··· Data for processing ···
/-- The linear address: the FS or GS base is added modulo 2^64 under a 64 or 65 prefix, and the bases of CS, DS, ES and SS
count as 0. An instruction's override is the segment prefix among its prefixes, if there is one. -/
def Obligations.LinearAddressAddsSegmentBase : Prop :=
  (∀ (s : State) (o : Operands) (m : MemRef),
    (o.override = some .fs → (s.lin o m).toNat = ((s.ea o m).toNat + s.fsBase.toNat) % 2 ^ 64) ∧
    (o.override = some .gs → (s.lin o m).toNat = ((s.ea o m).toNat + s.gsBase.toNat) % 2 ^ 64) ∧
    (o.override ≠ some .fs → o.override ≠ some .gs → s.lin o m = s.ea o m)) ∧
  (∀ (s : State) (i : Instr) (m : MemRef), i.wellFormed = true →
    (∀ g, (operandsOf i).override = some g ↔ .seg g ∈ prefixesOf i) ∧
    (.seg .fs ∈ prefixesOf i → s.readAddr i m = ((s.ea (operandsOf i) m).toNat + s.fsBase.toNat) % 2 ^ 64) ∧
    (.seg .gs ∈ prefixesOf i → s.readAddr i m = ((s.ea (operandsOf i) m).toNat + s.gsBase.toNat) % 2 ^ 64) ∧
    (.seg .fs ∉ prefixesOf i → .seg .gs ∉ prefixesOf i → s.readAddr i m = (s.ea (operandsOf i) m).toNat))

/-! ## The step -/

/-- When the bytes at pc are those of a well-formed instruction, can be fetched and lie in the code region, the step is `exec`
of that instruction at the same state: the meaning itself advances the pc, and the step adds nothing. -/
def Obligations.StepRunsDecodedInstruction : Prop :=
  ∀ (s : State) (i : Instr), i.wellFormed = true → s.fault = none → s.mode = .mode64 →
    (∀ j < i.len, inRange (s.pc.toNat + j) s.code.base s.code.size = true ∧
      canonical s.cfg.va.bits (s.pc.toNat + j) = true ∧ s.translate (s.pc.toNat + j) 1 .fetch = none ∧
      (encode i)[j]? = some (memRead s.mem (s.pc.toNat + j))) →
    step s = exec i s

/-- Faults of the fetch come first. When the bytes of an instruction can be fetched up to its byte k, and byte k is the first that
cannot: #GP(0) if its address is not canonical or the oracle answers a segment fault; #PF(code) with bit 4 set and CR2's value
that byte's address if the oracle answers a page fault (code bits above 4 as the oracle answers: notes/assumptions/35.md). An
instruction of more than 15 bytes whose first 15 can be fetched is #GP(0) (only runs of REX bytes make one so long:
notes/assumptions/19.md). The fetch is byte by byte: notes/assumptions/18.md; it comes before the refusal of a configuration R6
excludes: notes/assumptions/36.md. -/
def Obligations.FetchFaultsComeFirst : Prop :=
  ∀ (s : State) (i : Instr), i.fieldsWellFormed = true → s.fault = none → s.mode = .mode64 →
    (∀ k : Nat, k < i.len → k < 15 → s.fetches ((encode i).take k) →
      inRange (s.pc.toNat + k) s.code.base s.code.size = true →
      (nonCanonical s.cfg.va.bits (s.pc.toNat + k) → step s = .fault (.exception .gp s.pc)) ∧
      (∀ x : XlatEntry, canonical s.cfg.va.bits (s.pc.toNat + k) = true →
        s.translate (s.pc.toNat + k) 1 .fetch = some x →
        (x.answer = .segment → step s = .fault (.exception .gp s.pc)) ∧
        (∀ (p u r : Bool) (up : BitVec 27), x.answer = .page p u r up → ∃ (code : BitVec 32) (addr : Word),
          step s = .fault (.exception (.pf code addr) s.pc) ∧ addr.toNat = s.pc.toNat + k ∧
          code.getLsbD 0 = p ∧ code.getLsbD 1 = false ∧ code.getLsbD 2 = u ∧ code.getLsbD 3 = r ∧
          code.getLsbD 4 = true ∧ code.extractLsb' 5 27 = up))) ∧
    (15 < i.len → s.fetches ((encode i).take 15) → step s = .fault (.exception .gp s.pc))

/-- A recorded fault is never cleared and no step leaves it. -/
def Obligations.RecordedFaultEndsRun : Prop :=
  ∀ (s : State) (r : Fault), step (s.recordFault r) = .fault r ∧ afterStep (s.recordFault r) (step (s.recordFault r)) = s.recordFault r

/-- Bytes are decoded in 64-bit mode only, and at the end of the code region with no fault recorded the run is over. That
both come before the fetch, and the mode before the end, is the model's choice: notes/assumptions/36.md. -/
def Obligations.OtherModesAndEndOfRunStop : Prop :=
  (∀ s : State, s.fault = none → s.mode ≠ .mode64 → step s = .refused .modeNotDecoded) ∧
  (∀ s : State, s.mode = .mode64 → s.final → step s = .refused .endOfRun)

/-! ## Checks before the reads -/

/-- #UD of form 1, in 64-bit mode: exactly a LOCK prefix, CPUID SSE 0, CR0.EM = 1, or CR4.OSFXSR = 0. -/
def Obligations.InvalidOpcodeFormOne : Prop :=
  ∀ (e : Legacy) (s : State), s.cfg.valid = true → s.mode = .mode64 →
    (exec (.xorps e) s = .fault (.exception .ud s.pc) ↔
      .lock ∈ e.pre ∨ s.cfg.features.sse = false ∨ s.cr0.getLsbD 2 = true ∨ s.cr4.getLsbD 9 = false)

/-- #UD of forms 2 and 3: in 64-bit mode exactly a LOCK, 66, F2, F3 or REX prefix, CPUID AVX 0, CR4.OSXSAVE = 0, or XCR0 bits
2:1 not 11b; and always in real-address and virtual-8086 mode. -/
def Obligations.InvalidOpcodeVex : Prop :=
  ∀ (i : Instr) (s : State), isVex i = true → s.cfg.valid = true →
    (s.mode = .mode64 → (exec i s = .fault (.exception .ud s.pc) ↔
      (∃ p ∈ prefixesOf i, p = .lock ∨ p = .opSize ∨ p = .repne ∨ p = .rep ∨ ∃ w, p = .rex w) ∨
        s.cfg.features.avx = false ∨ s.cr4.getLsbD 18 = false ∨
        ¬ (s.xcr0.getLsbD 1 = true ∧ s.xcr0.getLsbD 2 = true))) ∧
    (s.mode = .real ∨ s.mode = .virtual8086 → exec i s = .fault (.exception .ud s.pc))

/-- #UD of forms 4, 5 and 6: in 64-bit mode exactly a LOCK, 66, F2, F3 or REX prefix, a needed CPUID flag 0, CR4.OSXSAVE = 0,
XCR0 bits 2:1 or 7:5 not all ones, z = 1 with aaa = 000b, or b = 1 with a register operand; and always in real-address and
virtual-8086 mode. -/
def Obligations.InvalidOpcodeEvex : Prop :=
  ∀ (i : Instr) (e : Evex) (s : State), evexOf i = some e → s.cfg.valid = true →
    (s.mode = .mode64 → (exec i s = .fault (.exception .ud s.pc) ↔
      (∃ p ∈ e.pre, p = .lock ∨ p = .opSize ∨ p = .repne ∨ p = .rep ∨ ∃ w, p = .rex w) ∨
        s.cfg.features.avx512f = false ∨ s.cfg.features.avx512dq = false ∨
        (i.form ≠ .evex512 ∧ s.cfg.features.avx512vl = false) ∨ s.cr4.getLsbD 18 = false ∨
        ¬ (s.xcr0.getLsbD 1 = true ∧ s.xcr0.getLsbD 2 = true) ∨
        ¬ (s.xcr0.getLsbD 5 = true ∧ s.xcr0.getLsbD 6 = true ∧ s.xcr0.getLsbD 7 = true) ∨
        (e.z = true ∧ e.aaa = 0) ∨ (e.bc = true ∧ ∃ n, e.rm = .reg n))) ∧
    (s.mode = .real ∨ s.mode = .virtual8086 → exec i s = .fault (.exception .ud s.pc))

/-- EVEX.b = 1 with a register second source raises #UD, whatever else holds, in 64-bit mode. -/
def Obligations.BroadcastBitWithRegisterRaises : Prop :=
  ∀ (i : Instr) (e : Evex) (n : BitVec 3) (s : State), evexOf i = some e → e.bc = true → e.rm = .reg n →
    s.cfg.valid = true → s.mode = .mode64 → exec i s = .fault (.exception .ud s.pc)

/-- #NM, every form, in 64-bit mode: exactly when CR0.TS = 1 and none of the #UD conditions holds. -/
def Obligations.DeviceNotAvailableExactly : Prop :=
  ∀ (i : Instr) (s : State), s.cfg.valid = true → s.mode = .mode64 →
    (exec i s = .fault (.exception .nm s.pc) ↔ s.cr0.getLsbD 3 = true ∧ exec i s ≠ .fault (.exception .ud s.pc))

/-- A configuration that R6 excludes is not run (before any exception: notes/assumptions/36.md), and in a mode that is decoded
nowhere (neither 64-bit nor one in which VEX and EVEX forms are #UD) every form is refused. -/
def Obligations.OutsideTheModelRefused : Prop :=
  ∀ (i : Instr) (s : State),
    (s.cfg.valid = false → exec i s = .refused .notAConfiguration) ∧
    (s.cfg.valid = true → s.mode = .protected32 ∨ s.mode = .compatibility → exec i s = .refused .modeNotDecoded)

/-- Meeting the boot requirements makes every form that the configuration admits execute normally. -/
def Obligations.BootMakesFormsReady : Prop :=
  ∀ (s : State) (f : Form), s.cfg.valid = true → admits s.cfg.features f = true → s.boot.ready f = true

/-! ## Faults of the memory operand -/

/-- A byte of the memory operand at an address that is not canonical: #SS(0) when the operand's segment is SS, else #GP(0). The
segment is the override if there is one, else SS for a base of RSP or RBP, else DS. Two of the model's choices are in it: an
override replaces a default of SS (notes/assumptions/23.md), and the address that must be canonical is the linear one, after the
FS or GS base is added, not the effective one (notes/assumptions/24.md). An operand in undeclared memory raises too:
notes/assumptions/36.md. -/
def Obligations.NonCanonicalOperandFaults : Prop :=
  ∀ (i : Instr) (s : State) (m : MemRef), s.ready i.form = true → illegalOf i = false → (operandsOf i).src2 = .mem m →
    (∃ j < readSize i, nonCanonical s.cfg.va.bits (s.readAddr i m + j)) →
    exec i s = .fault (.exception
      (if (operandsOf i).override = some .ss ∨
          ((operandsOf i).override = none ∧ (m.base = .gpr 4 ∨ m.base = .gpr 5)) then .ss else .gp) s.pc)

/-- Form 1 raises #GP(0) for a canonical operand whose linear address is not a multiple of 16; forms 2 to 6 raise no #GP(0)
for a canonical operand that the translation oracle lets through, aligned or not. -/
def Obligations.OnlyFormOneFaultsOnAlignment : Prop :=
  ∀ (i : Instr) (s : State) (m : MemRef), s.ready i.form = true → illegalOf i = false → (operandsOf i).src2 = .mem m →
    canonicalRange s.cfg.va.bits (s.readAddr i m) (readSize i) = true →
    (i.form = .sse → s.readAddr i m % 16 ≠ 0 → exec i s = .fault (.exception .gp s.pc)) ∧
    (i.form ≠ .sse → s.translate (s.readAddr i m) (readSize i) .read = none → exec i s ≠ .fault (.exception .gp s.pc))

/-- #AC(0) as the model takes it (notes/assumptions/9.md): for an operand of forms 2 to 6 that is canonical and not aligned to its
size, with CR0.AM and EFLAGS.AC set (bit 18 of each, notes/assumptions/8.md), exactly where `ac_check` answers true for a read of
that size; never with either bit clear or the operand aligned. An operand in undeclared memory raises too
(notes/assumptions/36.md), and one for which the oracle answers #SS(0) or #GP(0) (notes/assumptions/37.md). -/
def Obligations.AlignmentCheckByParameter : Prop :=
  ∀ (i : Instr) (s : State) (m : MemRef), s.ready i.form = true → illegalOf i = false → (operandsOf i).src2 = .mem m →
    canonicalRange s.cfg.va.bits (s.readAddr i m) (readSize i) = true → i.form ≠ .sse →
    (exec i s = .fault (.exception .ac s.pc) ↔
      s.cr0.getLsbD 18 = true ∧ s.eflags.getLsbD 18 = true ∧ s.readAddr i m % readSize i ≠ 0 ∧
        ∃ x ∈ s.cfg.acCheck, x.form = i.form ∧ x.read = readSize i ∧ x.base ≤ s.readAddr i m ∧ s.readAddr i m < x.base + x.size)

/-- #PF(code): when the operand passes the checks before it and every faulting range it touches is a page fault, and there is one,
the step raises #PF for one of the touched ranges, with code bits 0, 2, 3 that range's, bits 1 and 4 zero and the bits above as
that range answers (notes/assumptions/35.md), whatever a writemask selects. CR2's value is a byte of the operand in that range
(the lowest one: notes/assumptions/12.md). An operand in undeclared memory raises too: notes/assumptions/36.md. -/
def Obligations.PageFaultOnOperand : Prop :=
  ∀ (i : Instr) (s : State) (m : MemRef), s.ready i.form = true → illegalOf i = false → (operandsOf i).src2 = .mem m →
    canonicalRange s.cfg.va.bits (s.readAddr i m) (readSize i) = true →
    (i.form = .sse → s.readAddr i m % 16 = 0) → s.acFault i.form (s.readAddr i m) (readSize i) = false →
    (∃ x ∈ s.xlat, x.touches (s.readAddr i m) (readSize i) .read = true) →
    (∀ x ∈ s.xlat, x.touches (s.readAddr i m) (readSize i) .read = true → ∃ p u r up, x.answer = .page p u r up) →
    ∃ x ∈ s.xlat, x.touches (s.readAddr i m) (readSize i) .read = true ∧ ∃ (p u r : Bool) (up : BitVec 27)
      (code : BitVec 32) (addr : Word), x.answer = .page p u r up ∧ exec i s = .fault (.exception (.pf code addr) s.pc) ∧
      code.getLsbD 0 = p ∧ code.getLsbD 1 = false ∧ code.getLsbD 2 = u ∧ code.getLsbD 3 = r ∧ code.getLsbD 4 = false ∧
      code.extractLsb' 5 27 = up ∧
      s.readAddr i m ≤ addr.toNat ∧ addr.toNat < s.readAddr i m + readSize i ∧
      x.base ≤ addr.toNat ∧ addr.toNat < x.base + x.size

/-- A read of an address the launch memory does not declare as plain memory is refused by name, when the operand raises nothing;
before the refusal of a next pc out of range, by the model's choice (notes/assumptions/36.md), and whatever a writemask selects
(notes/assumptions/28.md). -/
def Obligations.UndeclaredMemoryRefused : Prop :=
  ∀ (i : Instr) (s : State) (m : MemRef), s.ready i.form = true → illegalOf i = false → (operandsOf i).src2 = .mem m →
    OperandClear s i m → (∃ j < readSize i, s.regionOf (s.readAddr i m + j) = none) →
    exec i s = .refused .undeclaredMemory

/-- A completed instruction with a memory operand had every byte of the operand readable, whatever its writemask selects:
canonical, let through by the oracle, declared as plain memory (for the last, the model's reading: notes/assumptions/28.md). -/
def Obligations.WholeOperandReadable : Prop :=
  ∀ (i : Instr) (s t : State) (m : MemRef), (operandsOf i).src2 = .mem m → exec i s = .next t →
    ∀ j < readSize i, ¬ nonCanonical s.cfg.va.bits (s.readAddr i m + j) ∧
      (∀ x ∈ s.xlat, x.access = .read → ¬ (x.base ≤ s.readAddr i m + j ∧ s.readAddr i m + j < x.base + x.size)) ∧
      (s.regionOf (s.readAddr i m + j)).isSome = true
···
Give again exactly, and only, the lines above starting at the one with "2 = true) ∨" and ending at the one with "def Obligations.BroadcastBitWithRegisterRaises : Prop".

Written response
        ¬ (s.xcr0.getLsbD 1 = true ∧ s.xcr0.getLsbD 2 = true) ∨
        ¬ (s.xcr0.getLsbD 5 = true ∧ s.xcr0.getLsbD 6 = true ∧ s.xcr0.getLsbD 7 = true) ∨
        (e.z = true ∧ e.aaa = 0) ∨ (e.bc = true ∧ ∃ n, e.rm = .reg n))) ∧
    (s.mode = .real ∨ s.mode = .virtual8086 → exec i s = .fault (.exception .ud s.pc))

/-- EVEX.b = 1 with a register second source raises #UD, whatever else holds, in 64-bit mode. -/
def Obligations.BroadcastBitWithRegisterRaises : Prop :=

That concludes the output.